- [GOAL OF THE EXERCISE]
For the data below, give again exactly the lines from the one containing "if f.mode3 ∧" through the one containing "else match f.kind with", both ends included, and no others.

════

/-- The form of a single load or store; none for another instruction. -/
def lsForm (i : Instr) : Option LsForm :=
  match i with
  | .strhImm _ p u w rn rd off => some ⟨.strh, ⟨p, u, w⟩, rn, rd, offset8Imm off⟩
  | .strhReg _ p u w rn rd rm => some ⟨.strh, ⟨p, u, w⟩, rn, rd, .reg rm⟩
  | .ldrhImm _ p u w rn rd off => some ⟨.ldrh, ⟨p, u, w⟩, rn, rd, offset8Imm off⟩
  | .ldrhReg _ p u w rn rd rm => some ⟨.ldrh, ⟨p, u, w⟩, rn, rd, .reg rm⟩
  | .ldrsbImm _ p u w rn rd off => some ⟨.ldrsb, ⟨p, u, w⟩, rn, rd, offset8Imm off⟩
  | .ldrsbReg _ p u w rn rd rm => some ⟨.ldrsb, ⟨p, u, w⟩, rn, rd, .reg rm⟩
  | .ldrshImm _ p u w rn rd off => some ⟨.ldrsh, ⟨p, u, w⟩, rn, rd, offset8Imm off⟩
  | .ldrshReg _ p u w rn rd rm => some ⟨.ldrsh, ⟨p, u, w⟩, rn, rd, .reg rm⟩
  | .ldrdImm _ p u w rn rd off => some ⟨.ldrd, ⟨p, u, w⟩, rn, rd, offset8Imm off⟩
  | .ldrdReg _ p u w rn rd rm => some ⟨.ldrd, ⟨p, u, w⟩, rn, rd, .reg rm⟩
  | .strdImm _ p u w rn rd off => some ⟨.strd, ⟨p, u, w⟩, rn, rd, offset8Imm off⟩
  | .strdReg _ p u w rn rd rm => some ⟨.strd, ⟨p, u, w⟩, rn, rd, .reg rm⟩
  | .ldrImm _ u w rn rd off => some ⟨.ldr, ⟨true, u, w⟩, rn, rd, offset12 off⟩
  | .ldrImmPost _ u rn rd off => some ⟨.ldr, ⟨false, u, false⟩, rn, rd, offset12 off⟩
  | .ldrReg _ u w rn rd o => some ⟨.ldr, ⟨true, u, w⟩, rn, rd, .scaled o⟩
  | .ldrRegPost _ u rn rd o => some ⟨.ldr, ⟨false, u, false⟩, rn, rd, .scaled o⟩
  | .ldrtImm _ u rn rd off => some ⟨.ldrt, ⟨false, u, true⟩, rn, rd, offset12 off⟩
  | .ldrtReg _ u rn rd o => some ⟨.ldrt, ⟨false, u, true⟩, rn, rd, .scaled o⟩
  | .ldrbImm _ u w rn rd off => some ⟨.ldrb, ⟨true, u, w⟩, rn, rd, offset12 off⟩
  | .ldrbImmPost _ u rn rd off => some ⟨.ldrb, ⟨false, u, false⟩, rn, rd, offset12 off⟩
  | .ldrbReg _ u w rn rd o => some ⟨.ldrb, ⟨true, u, w⟩, rn, rd, .scaled o⟩
  | .ldrbRegPost _ u rn rd o => some ⟨.ldrb, ⟨false, u, false⟩, rn, rd, .scaled o⟩
  | .ldrbtImm _ u rn rd off => some ⟨.ldrb, ⟨false, u, true⟩, rn, rd, offset12 off⟩
  | .ldrbtReg _ u rn rd o => some ⟨.ldrb, ⟨false, u, true⟩, rn, rd, .scaled o⟩
  | .strImm _ u w rn rd off => some ⟨.str, ⟨true, u, w⟩, rn, rd, offset12 off⟩
  | .strImmPost _ u rn rd off => some ⟨.str, ⟨false, u, false⟩, rn, rd, offset12 off⟩
  | .strReg _ u w rn rd o => some ⟨.str, ⟨true, u, w⟩, rn, rd, .scaled o⟩
  | .strRegPost _ u rn rd o => some ⟨.str, ⟨false, u, false⟩, rn, rd, .scaled o⟩
  | .strtImm _ u rn rd off => some ⟨.str, ⟨false, u, true⟩, rn, rd, offset12 off⟩
  | .strtReg _ u rn rd o => some ⟨.str, ⟨false, u, true⟩, rn, rd, .scaled o⟩
  | .strbImm _ u w rn rd off => some ⟨.strb, ⟨true, u, w⟩, rn, rd, offset12 off⟩
  | .strbImmPost _ u rn rd off => some ⟨.strb, ⟨false, u, false⟩, rn, rd, offset12 off⟩
  | .strbReg _ u w rn rd o => some ⟨.strb, ⟨true, u, w⟩, rn, rd, .scaled o⟩
  | .strbRegPost _ u rn rd o => some ⟨.strb, ⟨false, u, false⟩, rn, rd, .scaled o⟩
  | .strbtImm _ u rn rd off => some ⟨.strb, ⟨false, u, true⟩, rn, rd, offset12 off⟩
  | .strbtReg _ u rn rd o => some ⟨.strb, ⟨false, u, true⟩, rn, rd, .scaled o⟩
  | _ => none

/-- `offAddr` of R402: the base plus or minus the offset (R401, R421). -/
def LsForm.offAddr (f : LsForm) (s : State) : Word :=
  let off := match f.o with
    | .imm v => v
    | .scaled o => (shiftByImm o.shift (s.reg o.rm) o.amount.toNat (flagC s.cpu.cpsr)).value
    | .reg rm => s.reg rm
  if f.x.u then s.reg f.rn + off else s.reg f.rn - off

/-- `addr` of R402. -/
def LsForm.addr (f : LsForm) (s : State) : Word := if f.x.p then f.offAddr s else s.reg f.rn

/-- `wb` of R402. -/
def LsForm.wb (f : LsForm) : Bool := f.x.p == false || f.x.w

/-- The register of a register offset. -/
def LsForm.rm (f : LsForm) : Option RegNo :=
  match f.o with
  | .imm _ => none
  | .scaled o => some o.rm
  | .reg rm => some rm

/-- Whether the form is of addressing mode 3 (R423). -/
def LsForm.mode3 (f : LsForm) : Bool := [LsKind.ldrh, .ldrsb, .ldrsh, .ldrd, .strh, .strd].contains f.kind

/-- The first restriction of R404, or of R423 and R440, that a form breaks. -/
def LsForm.trap (f : LsForm) (s : State) : Option UnpredictableReason :=
  if f.mode3 ∧ f.x.p = false ∧ f.x.w = true then some .postIndexWriteback
  else if f.wb = true ∧ f.rn = 15#4 then some .writebackPC
  else if f.rm = some 15#4 then some .lsRegPC
  else if f.wb = true ∧ f.rm = some f.rn then some .lsOverlap
  else match f.kind with
    | .ldr | .str => none
    | .ldrt | .ldrb | .ldrh | .ldrsb | .ldrsh => if f.rd = 15#4 then some .pcDestination else none
    | .strb | .strh => if f.rd = 15#4 then some .pcSource else none
    | .ldrd | .strd =>
      if f.rd.toNat % 2 = 1 then some .doubleRegOdd
      else if f.rd = 14#4 then some .pcDestination
      else if f.kind = .ldrd ∧ (f.rm = some f.rd ∨ f.rm = some (f.rd + 1#4)) then some .lsOverlap
      else if f.wb = true ∧ (f.rn = f.rd ∨ f.rn = f.rd + 1#4) then some .lsOverlap
      else if (f.addr s).toNat % 8 ≠ 0 then some .misalignedDoubleword
      else none

/-- The address of the word that holds a byte address. -/
def alignDown (a : Word) : Word := a - BitVec.ofNat 32 (a.toNat % 4)

/-- The lane of a byte address in its word (R110). -/
def laneOf (e : Endian) (a : Word) : Nat :=
  match e with
  | .little => a.toNat % 4
  | .big => 3 - a.toNat % 4

/-- The half lane of an address in its word (R110). -/
def halfLaneOf (e : Endian) (a : Word) : Nat :=
  match e with
  | .little => a.toNat / 2 % 2
  | .big => 1 - a.toNat / 2 % 2

/-- Byte `k` of a word. -/
def byteOf (w : Word) (k : Nat) : Byte := (w >>> (8 * k)).setWidth 8

/-- Halfword `k` of a word. -/
def halfOf (w : Word) (k : Nat) : BitVec 16 := (w >>> (16 * k)).setWidth 16

/-- What a single load makes of the word it read (R406, R411, R425 to R427). -/
def LsKind.loaded (k : LsKind) (e : Endian) (a w : Word) : Word :=
  match k with
  | .ldrb => (byteOf w (laneOf e a)).setWidth 32
  | .ldrsb => (byteOf w (laneOf e a)).signExtend 32
  | .ldrh => (halfOf w (halfLaneOf e a)).setWidth 32
  | .ldrsh => (halfOf w (halfLaneOf e a)).signExtend 32
  | _ => w.rotateRight (8 * (a.toNat % 4))

/-- The bytes of the word, by their number in the word, that a single store replaces (R114 to R116): the number of the
stored byte that goes to byte `k`, if any. -/
def LsKind.storedLane (k : LsKind) (e : Endian) (a : Word) (n : Nat) : Option Nat :=
  match k with
  | .strb => if n = laneOf e a then some 0 else none
  | .strh => if n / 2 = halfLaneOf e a then some (n % 2) else none
  | _ => some n

/-! ### Block transfers -/

/-- How many registers below `i` a list names: the slot of register `i` in the block (R471, R480). -/
def slotOf (list : BitVec 16) (i : Nat) : Nat := ((List.range i).filter fun k => list.getLsbD k).length

/-- The number of registers a list names (R471). -/
def listCount (list : BitVec 16) : Nat := slotOf list 16

/-- The lowest address of a block, by P and U (R471). -/
def blockLow (p u : Bool) (base : Word) (list : BitVec 16) : Word :=
  let bytes := BitVec.ofNat 32 (4 * listCount list)
  if u then (if p then base + 4#32 else base) else if p then base - bytes else base - bytes + 4#32

/-- The base after a block (R471). -/
def blockAfter (u : Bool) (base : Word) (list : BitVec 16) : Word :=
  let bytes := BitVec.ofNat 32 (4 * listCount list)
  if u then base + bytes else base - bytes

/-- The address of slot `k` of a block. -/
def slotAddr (low : Word) (k : Nat) : Word := low + BitVec.ofNat 32 (4 * k)

/-- The first restriction of R472 that a block transfer breaks. -/
def blockTrap (i : Instr) (s : State) : Option UnpredictableReason :=
  let common (rn : RegNo) (empty : Bool) (rest : Option UnpredictableReason) : Option UnpredictableReason :=
    if rn = 15#4 then some .writebackPC else if empty then some .emptyList else rest
  let user (w : Bool) : Option UnpredictableReason :=
    if w then some .userBankWriteback else if hasSpsr s.mode = false then some .userBankInUserMode else none
  match i with
  | .ldm _ _ _ w rn list =>
    common rn (list == 0#16) (if w ∧ list.getLsbD rn.toNat = true then some .lsOverlap else none)
  | .ldmUser _ _ _ w rn low => common rn (low == 0#15) (user w)
  | .ldmReturn _ _ _ w rn low =>
    common rn false (if w ∧ low.getLsbD rn.toNat = true then some .lsOverlap
      else if hasSpsr s.mode = false then some .noSPSR else none)
  | .stm _ _ _ w rn list =>
    common rn (list == 0#16)
      (if w ∧ list.getLsbD rn.toNat = true ∧ slotOf list rn.toNat ≠ 0 then some .lsOverlap else none)
  | .stmUser _ _ _ w rn list => common rn (list == 0#16) (user w)
  | _ => none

════

- [TASK RESULT]
  if f.mode3 ∧ f.x.p = false ∧ f.x.w = true then some .postIndexWriteback
  else if f.wb = true ∧ f.rn = 15#4 then some .writebackPC
  else if f.rm = some 15#4 then some .lsRegPC
  else if f.wb = true ∧ f.rm = some f.rn then some .lsOverlap
  else match f.kind with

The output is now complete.